Saat matanya menelurusuri penampilanku. Apa yang salah dengan piyama lengan panjang motif doraemon dan hijab putih? Jujur saja, aku memang tidak terbiasa berhijab saat tidur. Tapi aku juga tidak terbiasa memperlihatkan rambutku di depan orang asing.

"Kau... berapa umurmu?"

"Emangnya kenapa?" tanyaku sengit.

Alisnya terangkat, aku kesal melihat senyumnya yang terus saja mengejekku. "Kau kelihatan seperti keponakanku."

Langsung saja kupukul kepalanya. "Sialan! Turun kamu dari kasur ini. Aku mau tidur!"

Abrar tertawa, mendorongku hingga jatuh ke bawah.

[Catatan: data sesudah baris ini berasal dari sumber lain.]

theorem execStmx_same (d a b : Reg) (lit : Word) (s : State) (hs : s.beyond = C) : keepN C (execStmx d a b lit s) := by
  unfold execStmx
  repeat' first | dsimp only [State.beyond] | split | with_reducible first | assumption | intro _ | apply State.fillTlb_same | apply Issue.hold_same | apply issue_same | apply Issue.check_same | apply Issue.access_same | refine same_foldl ?_ ?_ | refine keepR_of_bad (by assumption) ?_ | refine keepR_stall ?_ | exact keepR_trap

theorem execPref_same (a b : Reg) (lit : Word) (s : State) (hs : s.beyond = C) : keepN C (execPref a b lit s) := by
  unfold execPref
  repeat' first | dsimp only [State.beyond] | split | with_reducible first | assumption | intro _ | apply Issue.plain_same | apply issue_same | apply Issue.addressPoison_same | apply Issue.sendRead_same | refine same_foldl ?_ ?_

theorem Issue.lines_same (o : Issue) (s : State) (f : Nat → Nat → Res) (hs : s.beyond = C) (hf : ∀ x0 x1, keepR C (f x0 x1)) :
    keepR C (Issue.lines o s f) := by
  unfold Issue.lines
  repeat' first | dsimp only [State.beyond] | split | with_reducible first | assumption | apply Issue.single_same | apply Issue.addressTrap_same | apply Issue.addressPoison_same | refine keepR_stall ?_ | apply hf

theorem execFlush_same (a b : Reg) (lit : Word) (s : State) (hs : s.beyond = C) : keepN C (execFlush a b lit s) := by
  unfold execFlush
  repeat' first | dsimp only [State.beyond] | split | with_reducible first | assumption | intro _ | apply Issue.hold_same | apply Issue.single_same | apply issue_same | apply Issue.lines_same | refine keepR_stall ?_

theorem execInvl_same (a b : Reg) (lit : Word) (s : State) (hs : s.beyond = C) : keepN C (execInvl a b lit s) := by
  unfold execInvl
  repeat' first | dsimp only [State.beyond] | with_reducible first | assumption | intro _ | apply Issue.single_same | apply issue_same | apply State.flushRange_same | apply Issue.lines_same

/-! ### Machine/Visibility.lean -/

theorem Issue.readObject_same (o : Issue) (s : State) (pid n : Nat) (acquire : Bool) (x : Access1) (hs : s.beyond = C) :
    (Issue.readObject o s pid n acquire x).beyond = C := by
  unfold Issue.readObject
  repeat' first | dsimp only [State.beyond] | split | with_reducible first | assumption | apply Issue.sendRead_same | apply State.flushRange_same

theorem execAcq_same (d a : Reg) (l : BitVec 4) (x : BitVec 1) (lit : Word) (s : State) (hs : s.beyond = C) : keepN C (execAcq d a l x lit s) := by
  unfold execAcq
  repeat' first | dsimp only [State.beyond] | split | with_reducible first | assumption | intro _ | apply draw_same | apply State.fillTlb_same | apply Issue.hold_same | apply issue_same | apply Issue.pend_same | apply Issue.check_same | apply Issue.access_same | apply Issue.readObject_same | refine same_foldl ?_ ?_ | refine keepR_of_bad (by assumption) ?_ | refine keepR_stall ?_

theorem execRel_same (d a b : Reg) (lit : Word) (s : State) (hs : s.beyond = C) : keepN C (execRel d a b lit s) := by
  unfold execRel
  repeat' first | dsimp only [State.beyond] | split | with_reducible first | assumption | intro _ | apply State.fillTlb_same | apply Issue.hold_same | apply issue_same | apply Issue.check_same | apply Issue.access_same | refine same_foldl ?_ ?_ | refine keepR_of_bad (by assumption) ?_ | refine keepR_stall ?_

theorem execFence_same (sc : BitVec 7) (s : State) (hs : s.beyond = C) : keepN C (execFence sc s) := by
  unfold execFence
  repeat' first | dsimp only [State.beyond] | split | with_reducible first | assumption | intro _ | apply State.cleanLines_same | apply Issue.single_same | apply issue_same | refine keepR_stall ?_

/-! ### Machine/Atomics.lean -/

theorem Issue.atomic_same (o : Issue) (s : State) (eas : List (Nat × PVal)) (align w bytes : Nat) (last : Nat → Option Nat) (width : Option Nat) (eff : Option Nat → List Access1 → Effect) (hs : s.beyond = C) :
    keepR C (Issue.atomic o s eas align w bytes last width eff) := by
  unfold Issue.atomic
  repeat' first | dsimp only [State.beyond] | split | with_reducible first | assumption | intro _ | apply State.fillTlb_same | apply Issue.hold_same | apply Issue.pend_same | apply spread_same | apply Issue.check_same | apply State.modPend_same | apply Issue.access_same | refine same_foldl ?_ ?_ | refine keepR_of_bad (by assumption) ?_ | refine keepR_stall ?_

theorem execAtom_same (op : BitVec 4) (w : BitVec 1) (d a : Reg) (l : BitVec 4) (x : BitVec 1) (lit : Word) (s : State) (hs : s.beyond = C) :
    keepN C (execAtom op w d a l x lit s) := by
  unfold execAtom
  repeat' first | dsimp only [State.beyond] | with_reducible first | assumption | intro _ | apply issue_same | apply Issue.atomic_same

theorem execAcas_same (w : BitVec 1) (d a : Reg) (l : BitVec 4) (x : BitVec 1) (lit : Word) (s : State) (hs : s.beyond = C) :
    keepN C (execAcas w d a l x lit s) := by
  unfold execAcas
  repeat' first | dsimp only [State.beyond] | split | with_reducible first | assumption | intro _ | apply issue_same | apply Issue.atomic_same

theorem execAfadd_same (d a : Reg) (l : BitVec 4) (x : BitVec 1) (lit : Word) (s : State) (hs : s.beyond = C) :
    keepN C (execAfadd d a l x lit s) := by
  unfold execAfadd
  repeat' first | dsimp only [State.beyond] | with_reducible first | assumption | intro _ | apply issue_same | apply Issue.atomic_same

theorem execAfmm_same (d a : Reg) (l : BitVec 4) (x m : BitVec 1) (lit : Word) (s : State) (hs : s.beyond = C) :
    keepN C (execAfmm d a l x m lit s) := by
  unfold execAfmm
  repeat' first | dsimp only [State.beyond] | with_reducible first | assumption | intro _ | apply issue_same | apply Issue.atomic_same

theorem execAred_same (op : BitVec 4) (w : BitVec 1) (d a b : Reg) (lit : Word) (s : State) (hs : s.beyond = C) :
    keepN C (execAred op w d a b lit s) := by
  unfold execAred
  repeat' first | dsimp only [State.beyond] | with_reducible first | assumption | intro _ | apply issue_same | apply Issue.atomic_same

theorem execAprog_same (d a : Reg) (l : BitVec 4) (x : BitVec 1) (lit : Word) (s : State) (hs : s.beyond = C) :
    keepN C (execAprog d a l x lit s) := by
  unfold execAprog
  repeat' first | dsimp only [State.beyond] | with_reducible first | assumption | intro _ | apply issue_same | apply Issue.atomic_same

theorem execApload_same (a b : Reg) (lit : Word) (s : State) (hs : s.beyond = C) : keepN C (execApload a b lit s) := by
  unfold execApload
  repeat' first | dsimp only [State.beyond] | split | with_reducible first | assumption | intro _ | apply Issue.hold_same | apply Issue.single_same | apply issue_same | apply Issue.check_same | apply Issue.access_same | refine same_foldl ?_ ?_ | refine keepR_of_bad (by assumption) ?_ | refine keepR_stall ?_ | exact keepR_trap | exact keepR_rollback

/-! ### Machine/Copies.lean -/

theorem copyTrap_same (cause : Nat) (mask : List Nat → List Nat) (bad : List (Nat × Nat))   : keepR C (copyTrap cause mask bad) := by
  unfold copyTrap
  repeat' first | dsimp only [State.beyond] | with_reducible first | exact keepR_trap

theorem rangeTrap_same (s : State) (mask : List Nat → List Nat) (rs : List Range) (hs : s.beyond = C) : keepOR C (rangeTrap s mask rs) := by
  unfold rangeTrap
  repeat' first | dsimp only [State.beyond] | split | with_reducible first | apply copyTrap_same | refine keepOR_some ?_ | exact keepOR_none

theorem Issue.startCopy_same (o : Issue) (s : State) (ctl : Word) (ps : List Plan) (src dst : List (Nat × Nat)) (units cycles : Nat) (hs : s.beyond = C) :
    keepR C (Issue.startCopy o s ctl ps src dst units cycles) := by
  unfold Issue.startCopy
  repeat' first | dsimp only [State.beyond] | split | with_reducible first | assumption | intro _ | apply fresh_same | apply Issue.hold_same | refine same_foldl2 ?_ ?_ | refine keepR_done ?_ | refine keepR_stall ?_ | exact keepR_trap

theorem Issue.laneCopies_same (o : Issue) (s : State) (cpl : Bool) (hs : s.beyond = C) : keepR C (Issue.laneCopies o s cpl) := by
  unfold Issue.laneCopies
  repeat' first | dsimp only [State.beyond] | with_reducible refine keepR_ite ?_ ?_ | split | with_reducible first | assumption | apply Issue.plain_same | apply rangeTrap_same | apply Issue.startCopy_same | refine keepR_of_some (by assumption) ?_ | refine keepR_stall ?_ | exact keepR_trap | exact keepR_rollback

theorem execCpl_same (d a b : Reg) (lit : Word) (s : State) (hs : s.beyond = C) : keepN C (execCpl d a b lit s) := by
  unfold execCpl
  repeat' first | dsimp only [State.beyond] | with_reducible first | assumption | intro _ | apply issue_same | apply Issue.laneCopies_same

theorem execCpf_same (d a b : Reg) (lit : Word) (s : State) (hs : s.beyond = C) : keepN C (execCpf d a b lit s) := by
  unfold execCpf
  repeat' first | dsimp only [State.beyond] | with_reducible first | assumption | intro _ | apply issue_same | apply Issue.laneCopies_same

theorem State.readNow_same (s : State) (t : Team) (x : Access1) (n : Nat) (hs : s.beyond = C) : (State.readNow s t x n).1.beyond = C := by
  unfold State.readNow
  repeat' first | dsimp only [State.beyond] | split | with_reducible first | assumption | apply State.fetchLine_same

theorem execCpt_same (d a b : Reg) (lit : Word) (s : State) (hs : s.beyond = C) : keepN C (execCpt d a b lit s) := by
  unfold execCpt
  repeat' first | dsimp only [State.beyond] | with_reducible refine keepR_ite ?_ ?_ | split | with_reducible first | assumption | intro _ | apply Issue.single_same | apply issue_same | apply Issue.check_same | apply Issue.access_same | apply rangeTrap_same | apply Issue.startCopy_same | apply State.readNow_same | refine keepR_of_bad (by assumption) ?_ | refine keepR_of_some (by assumption) ?_ | refine keepR_stall ?_ | exact keepR_trap | exact keepR_rollback
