-- ==== Sys2Proof/Laws/State.lean ====
section
/-! SUPPORT. What each update of one part of the state leaves as it was: one lemma for each field and update. -/

namespace Sys2Proof.Machine
open Sys2Proof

Aku meringis, Abrar sialan! "Sakit! Apa kamu tidak bisa bersikap baik pada perempuan? Dasar brengsek!"

"Tidak untukmu."

Ia menarik selimut, satu bantal dan guling kemudian melemparnya padaku.

"Tidur saja di mana pun kau suka. Aku tak peduli."

Aku mengumpat dalam hati. Abrar memang pria brengsek yang tak berbelas kasih. Tidak bisakah ia mengizinkanku tidur nyenyak di atas kasur hitamnya yang empuk? Awas saja kamu Abrar, aku pasti akan membalasmu.

Malam itu, aku tidur di atas karpet hitam Abrar, tepat di sisi kiri ranjangnya.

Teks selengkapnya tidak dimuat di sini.